Joint Colloquium Distinguished Lecture Series
Robust Cyber-Physical Systems: An utopia within reach
Wednesday, April 3, 2013
Robustness plays a major role in the analysis and design of engineering systems. Although robust control is a well established area within control theory and fault-tolerant computation is a well established area within computer science, it is surprising that robustness remains a distant mirage for Cyber-Physical Systems. The intricate crochet made of control, computation, and communication yarns is known to be brittle in the sense that “small” software errors or "small" sensing, communication, or actuation noise can lead to unexpected, and often unintended, consequences. In this talk I will build on classical notions of robustness from control theory and computer science to make progress towards the utopia of robust Cyber-Physical Systems.
Paulo Tabuada was born in Lisbon, Portugal, one year after the Carnation Revolution. He received his "Licenciatura" degree in Aerospace Engineering from Instituto Superior Tecnico, Lisbon, Portugal in 1998 and his Ph.D. degree in Electrical and Computer Engineering in 2002 from the Institute for Systems and Robotics, a private research institute associated with Instituto Superior Tecnico. Between January 2002 and July 2003 he was a postdoctoral researcher at the University of Pennsylvania. After spending three years at the University of Notre Dame, as an Assistant Professor, he joined the Electrical Engineering Department at the University of California, Los Angeles, where he established and directs the Cyber-Physical Systems Laboratory.

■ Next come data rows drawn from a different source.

/-- R75, R49, R58, R79: FRAME_COMPLETION at a last stop bit that reads 1; one that reads 0 completes nothing. The START
counter of the point goes down where the frame carried START, and on reaching 0 an unstarted frame of the point is built
anew in the next layer, with START clear; the layer keeps its entry, and any other frame is as it was. -/
def Obligations.FrameCompletionCompletes : Prop :=
  ∀ (s : State) (lf : LayerFrame) (samples : BitSamples), s.tx.state = .sending → s.tx.live = some lf →
    s.mode = .running ∨ s.mode = .halted →
    (bitValue samples = false → exec (.frameCompletion samples) s = .next s) ∧
    (bitValue samples = true → ∃ t, exec (.frameCompletion samples) s = .next t ∧ t = { s with tx := t.tx, rx := t.rx } ∧
      t.rx = { s.rx with sent := t.rx.sent } ∧
      t.tx = { s.tx with
        state := .quiet, failures := 0, live := none, next := t.tx.next, startCounters := t.tx.startCounters } ∧
      (∀ p, t.tx.startCounters.get p =
        if lf.frame.startPoint = some p then s.tx.startCounters.get p - 1 else s.tx.startCounters.get p) ∧
      (∀ p, lf.frame.startPoint = some p → s.tx.startCounters.get p = 1 →
        (∀ g ∈ t.tx.next, g.entry.kind.carriesPoint p = true → g.frame.startPoint = none) ∧
        (s.tx.next = none → t.tx.next = none) ∧
        ∀ g, s.tx.next = some g → ∃ f, t.tx.next = some { g with frame := f } ∧
          (g.entry.kind.carriesPoint p = true → t.buildFrame g.entry = some f) ∧
          (g.entry.kind.carriesPoint p = false → f = g.frame)) ∧
      ((∀ p, lf.frame.startPoint = some p → s.tx.startCounters.get p ≠ 1) → t.tx.next = s.tx.next))

/-- R56, R59, R72, R78: what FL_TX carries. Not ARBITRATING and not SENDING it is recessive; in ARBITRATING it is dominant
for the 0 bits of the start bit and the arbitration byte alone; in SENDING every later character has its start bit
dominant, its data bits dominant where they are 0, the most significant first, and its stop bit recessive, and nothing
follows the last stop bit. In a part with a sound transmitter it is dominant in RUNNING, or in HALTED for a frame being
finished, and never else. That the pin is no field of the state but a function of it is the model's (log 17). -/
def Obligations.FieldLineIsDriven : Prop :=
  (∀ (s : State) (position : Nat), s.tx.state ≠ .arbitrating → s.tx.state ≠ .sending →
    s.tx.drives position = .recessive) ∧
  (∀ (s : State) (lf : LayerFrame) (position : Nat), s.tx.state = .arbitrating → s.tx.live = some lf →
    (s.tx.drives position = .dominant ↔ position < 9 ∧ arbitrationBit lf.frame position = false)) ∧
  (∀ (s : State) (lf : LayerFrame) (k : Nat) (b : Byte), s.tx.state = .sending → s.tx.live = some lf →
    lf.frame.encode[k]? = some b →
    (1 ≤ k → s.tx.drives (10 * k) = .dominant) ∧
    (1 ≤ k → ∀ j : Fin 8, s.tx.drives (10 * k + 1 + j.val) = .dominant ↔ b.getLsbD (7 - j.val) = false) ∧
    s.tx.drives (10 * k + 9) = .recessive) ∧
  (∀ (s : State) (lf : LayerFrame) (position : Nat), s.tx.state = .sending → s.tx.live = some lf →
    position < 9 ∨ 10 * lf.frame.encode.length ≤ position → s.tx.drives position = .recessive) ∧
  ∀ (s : State) (position : Nat), TxSound s → s.tx.drives position = .dominant →
    s.mode = .running ∨ s.mode = .halted ∧ s.tx.state = .sending

/-! ## Frames and the check -/

/-- R62: the check, byte by byte; its test value; where it stands in a frame; and the test that a receiver and the
configuration check apply. -/
def Obligations.CheckDetectsItsWord : Prop :=
  crc [] = 0xFFFF#16 ∧
  (∀ (bytes : List Byte) (b : Byte), crc (bytes ++ [b]) = (bitsOf b).foldl
    (fun (register : BitVec 16) bit => if (register.getLsbD 15 ^^ bit) then (register <<< 1) ^^^ 0x1021#16 else register <<< 1)
    (crc bytes)) ∧
  crc [0x31, 0x32, 0x33, 0x34, 0x35, 0x36, 0x37, 0x38, 0x39] = 0x29B1#16 ∧
  (∀ (bytes : List Byte) (high low : Byte),
    crc (bytes ++ [high, low]) = 0#16 ↔ word high low = (crc bytes).toNat) ∧
  (∀ f : Frame, ∃ high low, f.encode = f.head ++ [high, low] ∧ word high low = (crc f.head).toNat) ∧
  ∀ (station : Station) (image : List Byte), imageGood station image = true → crc image = 0#16

/-- R61 and the frame tables: every byte of every frame, as numbers. -/
def Obligations.FrameLayouts : Prop :=
  (∀ source change c speed, buildable (.countReport source change c speed) →
    ∃ a l b0 b1 b2 b3 b4 b5 b6 b7 : Byte,
      (Frame.countReport source change c speed).head = [a, l, b0, b1, b2, b3, b4, b5, b6, b7] ∧
      a.toNat = 32 * (if change then 3 else 5) + source.toNat ∧ l.toNat = 8 ∧ b0.toNat = pointByteNumber c ∧
      b1 = c.serial ∧ word b2 b3 = c.nAB.toNat ∧ word b4 b5 = c.nBA.toNat ∧
      word b6 b7 = match speed with
        | none => 65535
        | some v => v) ∧
  (∀ source requester slot tag c, buildable (.settleAnswer source requester slot tag c) →
    ∃ a l b0 b1 b3 b5 b6 b7 b8 : Byte,
      (Frame.settleAnswer source requester slot tag c).head = [a, l, b0, b1, tag, b3, c.serial, b5, b6, b7, b8] ∧
      a.toNat = 32 * 1 + source.toNat ∧ l.toNat = 9 ∧ b0.toNat = requester.toNat ∧ b1.toNat = slot.val ∧
      b3.toNat = pointByteNumber c ∧ word b5 b6 = c.nAB.toNat ∧ word b7 b8 = c.nBA.toNat) ∧
  (∀ source slot tag points, buildable (.settleRequest source slot tag points) →
    ∃ (a l b0 : Byte) (names : List Byte),
      (Frame.settleRequest source slot tag points).head = a :: l :: b0 :: tag :: names ∧
      a.toNat = 32 * 2 + source.toNat ∧ l.toNat = 2 + points.length ∧ b0.toNat = 32 * slot.val + points.length ∧
      names.map BitVec.toNat = points.map fun p => 4 * p.1.toNat + p.2.val) ∧
  (∀ source change c, buildable (.sectionStatus source change c) →
    ∃ a l b0 b1 b2 b3 b4 b5 b6 b7 : Byte,
      (Frame.sectionStatus source change c).head = [a, l, b0, b1, b2, b3, b4, b5, b6, b7] ∧
      a.toNat = 32 * (if change then 4 else 6) + source.toNat ∧ l.toNat = 8 ∧
      b0.toNat = 32 * c.slot.val + stateNumber c.state ∧ word b1 b2 = c.number ∧
      (word b3 b4 = match c.balance with
        | none => 65535
        | some b => b) ∧
      b5.toNat = causeNumber c.cause ∧
      (b6.toNat = match c.restoreSerial with
        | none => 0
        | some k => k.toNat) ∧
      b7.toNat = 128 * bitOf c.restoreSerial.isSome + outcomeNumber c.restoreOutcome) ∧
  ∀ source target slot direct serial, buildable (.restoreCommand source target slot direct serial) →
    ∃ a l b0 b1 : Byte,
      (Frame.restoreCommand source target slot direct serial).head = [a, l, b0, b1, serial] ∧
      a.toNat = source.toNat ∧ l.toNat = 3 ∧ b0.toNat = target.toNat ∧ b1.toNat = 32 * slot.val + bitOf direct

/-- Building and reading agree: a receiver reads every frame that can be built as what it was built from, its length byte
and its CRC good (R61 to R64). -/
def Obligations.ReadingUndoesBuilding : Prop :=
  ∀ f : Frame, buildable f →
    parseFrame f.encode = some f.received ∧ classOf f.encode = f.cls ∧ sourceOf f.encode = f.source ∧
      crc f.encode = 0#16 ∧ frameLength f.encode = some f.encode.length ∧ 7 ≤ f.encode.length ∧
      f.encode.length ≤ 13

Paulo Tabuada's contributions to cyber-physical systems have been recognized by multiple awards including the NSF CAREER award in 2005, the Donald P. Eckman award in 2009 and the George S. Axelby award in 2011. In 2009 he co-chaired the International Conference Hybrid Systems: Computation and Control (HSCC'09) and in 2012 he was program co-chair for the 3rd IFAC Workshop on Distributed Estimation and Control in Networked Systems (NecSys'12). His latest book, on verification and control of hybrid systems, was published by Springer in 2009.